__Exercise__: From the first line to the last, repeat the data below exactly.

Stored data:
[Start of Attachment]

/-- A turn with a bit to come (R214). -/
theorem decode_turn {b : Bool} {cur : NodeId} {n fuel : Nat} (hB : Unpacks s B) (h : Decoded s t B syms (b :: rest))
    {Q : NodeId × Nat → State → Prop} {E : Stop → State → Prop}
    (hn : ∀ u, Decoded s u B syms rest → Cmd.wp (decodeBit cur n b) (fun x v => Cmd.wp (decodeLoop fuel x.1 x.2) Q E v) E u) :
    Cmd.wp (decodeLoop (fuel + 1) cur n) Q E t := by
  have hlt := hB.lt
  have hlen := h.length
  rw [List.length_cons] at hlen
  obtain ⟨bytes, pad, h1, h2, h3, rfl, _⟩ := hB
  have e1 : t.pkLen = s.pkLen := by rw [show t = _ from h.frame]
  have e2 : t.pk = s.pk := by rw [show t = _ from h.frame]
  have e3 : t.pad = s.pad := by rw [show t = _ from h.frame]
  have hb : (unpackBits bytes pad)[t.upPos]? = some b := by
    have := congrArg (·[0]?) h.left
    simpa using this
  have hp := upPos_upNext (s := t) (by omega)
  have hf := upNext_frame (s := t)
  have hd : Decoded s t.upNext (unpackBits bytes pad) syms rest := by
    have ht : t.upNext.text = t.text := by rw [hf]
    refine ⟨h.frame.trans ?_, by rw [ht]; exact h.text, by rw [ht]; exact h.same, ?_, by rw [hp]; omega⟩
    · unfold TextOnly
      rw [ht]
      exact hf
    · rw [hp, ← List.drop_drop, h.left]
      rfl
  rw [decodeLoop, Cmd.wp_bind, upPop_bit (bytes := bytes) (pad := pad) (by rw [e1]; exact h1) (by rw [e2]; exact h2) (by rw [e3]; exact h3) hb]
  show Cmd.wp (decodeBit cur n b >>= fun x => decodeLoop fuel x.1 x.2) Q E t.upNext
  rw [Cmd.wp_bind]
  exact hn _ hd

/-- The turn after the last bit (R214). -/
theorem decode_end {cur : NodeId} {n fuel : Nat} (hB : Unpacks s B) (h : Decoded s t B syms []) {Q : NodeId × Nat → State → Prop} {E : Stop → State → Prop}
    (hn : Q (cur, n) t) : Cmd.wp (decodeLoop fuel cur n) Q E t := by
  cases fuel with
  | zero => exact hn
  | succ fuel =>
    have hlen := h.length
    have e1 : t.bitLen = s.bitLen := by rw [show t = _ from h.frame]; rfl
    rw [decodeLoop, Cmd.wp_bind, upPop_exhausted (by rw [e1, hB.bits, List.length_nil] at *; omega)]
    exact hn

/-- A symbol is written (R214). -/
theorem emitSymbol_ok {x : Symbol} {n : Nat} (h : Decoded s t B syms rest) (hn : n = syms.length) (hlt : n < s.cfg.nMax) {Q : Nat → State → Prop}
    {E : Stop → State → Prop} (hq : ∀ u, Decoded s u B (syms ++ [x]) rest → Q (n + 1) u) : Cmd.wp (emitSymbol n x) Q E t := by
  have hc := h.cfg
  rw [emitSymbol, Cmd.wp_bind, Cmd.wp_csr, Cmd.wp_bind, Cmd.wp_raiseIf]
  refine ⟨fun e => by rw [hc] at e; omega, fun _ => ?_⟩
  rw [Cmd.wp_bind, Cmd.wp_writeText, Cmd.wp_pure]
  refine hq _ ⟨h.frame.trans rfl, ?_, ?_, h.left, h.pos⟩
  · have := h.text.storeNext (a := x.setWidth 32) (lo := 0) (hi := t.cfg.nMax) (by omega) (by rw [List.length_map, hc]; omega)
    rw [List.length_map, Nat.zero_add, ← hn] at this
    rw [List.map_append]
    exact this
  · rw [List.length_append, List.length_singleton]
    exact (h.same.mono (by omega)).trans (Memory.sameFrom_store (by omega))

/-- No room for a symbol (R214). -/
theorem emitSymbol_full {x : Symbol} {n : Nat} (hn : n = t.cfg.nMax) {Q : Nat → State → Prop} {E : Stop → State → Prop} (he : E (.raise .capacity 1) t) :
    Cmd.wp (emitSymbol n x) Q E t := by
  rw [emitSymbol, Cmd.wp_bind, Cmd.wp_csr, Cmd.wp_bind, Cmd.wp_raiseIf]
  exact ⟨fun _ => he, fun e => absurd hn e⟩

/-- A bit below an internal root (R214). -/
theorem decode_bit {b : Bool} {cur : NodeId} {n : Nat} {l r l' r' : Tree} (h : Decoded s t B syms rest) (hT : s.liveTree (.node l r))
    (hcur : holdsTree s.node cur (.node l' r')) {Q : NodeId × Nat → State → Prop} {E : Stop → State → Prop}
    (hleaf : ∀ x, (if b then r' else l') = .leaf x → Cmd.wp (emitSymbol n x) (fun m v => Q (s.root, m) v) E t)
    (hnode : ∀ next l2 r2, (if b then r' else l') = .node l2 r2 → holdsTree s.node next (.node l2 r2) → Q (next, n) t) :
    Cmd.wp (decodeBit cur n b) Q E t := by
  obtain ⟨hr, x, hx, hxl, _⟩ := hT
  obtain ⟨y, hy, hyl, kl, kr⟩ := hcur
  have key : holdsTree s.node (if b then y.r else y.l) (if b then r' else l') := by cases b <;> [exact kl; exact kr]
  rw [decodeBit, Cmd.wp_bind, Cmd.wp_csr, Cmd.wp_bind, Cmd.wp_raiseIf, h.root]
  refine ⟨fun e => absurd e hr, fun _ => ?_⟩
  rw [Cmd.wp_bind, Cmd.wp_readNode, nodeAt_some (by rw [h.node]; exact hx)]
  simp only [hxl]
  rw [if_neg (by simp), Cmd.wp_bind, Cmd.wp_readNode, nodeAt_some (by rw [h.node]; exact hy), Cmd.wp_bind, Cmd.wp_readNode]
  cases hc : (if b then r' else l') with
  | leaf v =>
    rw [hc] at key
    obtain ⟨z, hz, hzl, hzs⟩ := key
    rw [nodeAt_some (by rw [h.node]; exact hz)]
    simp only [hzl]
    rw [if_pos trivial, Cmd.wp_bind, hzs]
    exact hleaf v hc
  | node l2 r2 =>
    rw [hc] at key
    have key' := key
    obtain ⟨z, hz, hzl, _⟩ := key
    rw [nodeAt_some (by rw [h.node]; exact hz)]
    simp only [hzl]
    rw [if_neg (by simp)]
    exact hnode _ l2 r2 hc key'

[End of Attachment]

__Completed exercise__:
/-- A turn with a bit to come (R214). -/
theorem decode_turn {b : Bool} {cur : NodeId} {n fuel : Nat} (hB : Unpacks s B) (h : Decoded s t B syms (b :: rest))
    {Q : NodeId × Nat → State → Prop} {E : Stop → State → Prop}
    (hn : ∀ u, Decoded s u B syms rest → Cmd.wp (decodeBit cur n b) (fun x v => Cmd.wp (decodeLoop fuel x.1 x.2) Q E v) E u) :
    Cmd.wp (decodeLoop (fuel + 1) cur n) Q E t := by
  have hlt := hB.lt
  have hlen := h.length
  rw [List.length_cons] at hlen
  obtain ⟨bytes, pad, h1, h2, h3, rfl, _⟩ := hB
  have e1 : t.pkLen = s.pkLen := by rw [show t = _ from h.frame]
  have e2 : t.pk = s.pk := by rw [show t = _ from h.frame]
  have e3 : t.pad = s.pad := by rw [show t = _ from h.frame]
  have hb : (unpackBits bytes pad)[t.upPos]? = some b := by
    have := congrArg (·[0]?) h.left
    simpa using this
  have hp := upPos_upNext (s := t) (by omega)
  have hf := upNext_frame (s := t)
  have hd : Decoded s t.upNext (unpackBits bytes pad) syms rest := by
    have ht : t.upNext.text = t.text := by rw [hf]
    refine ⟨h.frame.trans ?_, by rw [ht]; exact h.text, by rw [ht]; exact h.same, ?_, by rw [hp]; omega⟩
    · unfold TextOnly
      rw [ht]
      exact hf
    · rw [hp, ← List.drop_drop, h.left]
      rfl
  rw [decodeLoop, Cmd.wp_bind, upPop_bit (bytes := bytes) (pad := pad) (by rw [e1]; exact h1) (by rw [e2]; exact h2) (by rw [e3]; exact h3) hb]
  show Cmd.wp (decodeBit cur n b >>= fun x => decodeLoop fuel x.1 x.2) Q E t.upNext
  rw [Cmd.wp_bind]
  exact hn _ hd

/-- The turn after the last bit (R214). -/
theorem decode_end {cur : NodeId} {n fuel : Nat} (hB : Unpacks s B) (h : Decoded s t B syms []) {Q : NodeId × Nat → State → Prop} {E : Stop → State → Prop}
    (hn : Q (cur, n) t) : Cmd.wp (decodeLoop fuel cur n) Q E t := by
  cases fuel with
  | zero => exact hn
  | succ fuel =>
    have hlen := h.length
    have e1 : t.bitLen = s.bitLen := by rw [show t = _ from h.frame]; rfl
    rw [decodeLoop, Cmd.wp_bind, upPop_exhausted (by rw [e1, hB.bits, List.length_nil] at *; omega)]
    exact hn

/-- A symbol is written (R214). -/
theorem emitSymbol_ok {x : Symbol} {n : Nat} (h : Decoded s t B syms rest) (hn : n = syms.length) (hlt : n < s.cfg.nMax) {Q : Nat → State → Prop}
    {E : Stop → State → Prop} (hq : ∀ u, Decoded s u B (syms ++ [x]) rest → Q (n + 1) u) : Cmd.wp (emitSymbol n x) Q E t := by
  have hc := h.cfg
  rw [emitSymbol, Cmd.wp_bind, Cmd.wp_csr, Cmd.wp_bind, Cmd.wp_raiseIf]
  refine ⟨fun e => by rw [hc] at e; omega, fun _ => ?_⟩
  rw [Cmd.wp_bind, Cmd.wp_writeText, Cmd.wp_pure]
  refine hq _ ⟨h.frame.trans rfl, ?_, ?_, h.left, h.pos⟩
  · have := h.text.storeNext (a := x.setWidth 32) (lo := 0) (hi := t.cfg.nMax) (by omega) (by rw [List.length_map, hc]; omega)
    rw [List.length_map, Nat.zero_add, ← hn] at this
    rw [List.map_append]
    exact this
  · rw [List.length_append, List.length_singleton]
    exact (h.same.mono (by omega)).trans (Memory.sameFrom_store (by omega))

/-- No room for a symbol (R214). -/
theorem emitSymbol_full {x : Symbol} {n : Nat} (hn : n = t.cfg.nMax) {Q : Nat → State → Prop} {E : Stop → State → Prop} (he : E (.raise .capacity 1) t) :
    Cmd.wp (emitSymbol n x) Q E t := by
  rw [emitSymbol, Cmd.wp_bind, Cmd.wp_csr, Cmd.wp_bind, Cmd.wp_raiseIf]
  exact ⟨fun _ => he, fun e => absurd hn e⟩

/-- A bit below an internal root (R214). -/
theorem decode_bit {b : Bool} {cur : NodeId} {n : Nat} {l r l' r' : Tree} (h : Decoded s t B syms rest) (hT : s.liveTree (.node l r))
    (hcur : holdsTree s.node cur (.node l' r')) {Q : NodeId × Nat → State → Prop} {E : Stop → State → Prop}
    (hleaf : ∀ x, (if b then r' else l') = .leaf x → Cmd.wp (emitSymbol n x) (fun m v => Q (s.root, m) v) E t)
    (hnode : ∀ next l2 r2, (if b then r' else l') = .node l2 r2 → holdsTree s.node next (.node l2 r2) → Q (next, n) t) :
    Cmd.wp (decodeBit cur n b) Q E t := by
  obtain ⟨hr, x, hx, hxl, _⟩ := hT
  obtain ⟨y, hy, hyl, kl, kr⟩ := hcur
  have key : holdsTree s.node (if b then y.r else y.l) (if b then r' else l') := by cases b <;> [exact kl; exact kr]
  rw [decodeBit, Cmd.wp_bind, Cmd.wp_csr, Cmd.wp_bind, Cmd.wp_raiseIf, h.root]
  refine ⟨fun e => absurd e hr, fun _ => ?_⟩
  rw [Cmd.wp_bind, Cmd.wp_readNode, nodeAt_some (by rw [h.node]; exact hx)]
  simp only [hxl]
  rw [if_neg (by simp), Cmd.wp_bind, Cmd.wp_readNode, nodeAt_some (by rw [h.node]; exact hy), Cmd.wp_bind, Cmd.wp_readNode]
  cases hc : (if b then r' else l') with
  | leaf v =>
    rw [hc] at key
    obtain ⟨z, hz, hzl, hzs⟩ := key
    rw [nodeAt_some (by rw [h.node]; exact hz)]
    simp only [hzl]
    rw [if_pos trivial, Cmd.wp_bind, hzs]
    exact hleaf v hc
  | node l2 r2 =>
    rw [hc] at key
    have key' := key
    obtain ⟨z, hz, hzl, _⟩ := key
    rw [nodeAt_some (by rw [h.node]; exact hz)]
    simp only [hzl]
    rw [if_neg (by simp)]
    exact hnode _ l2 r2 hc key'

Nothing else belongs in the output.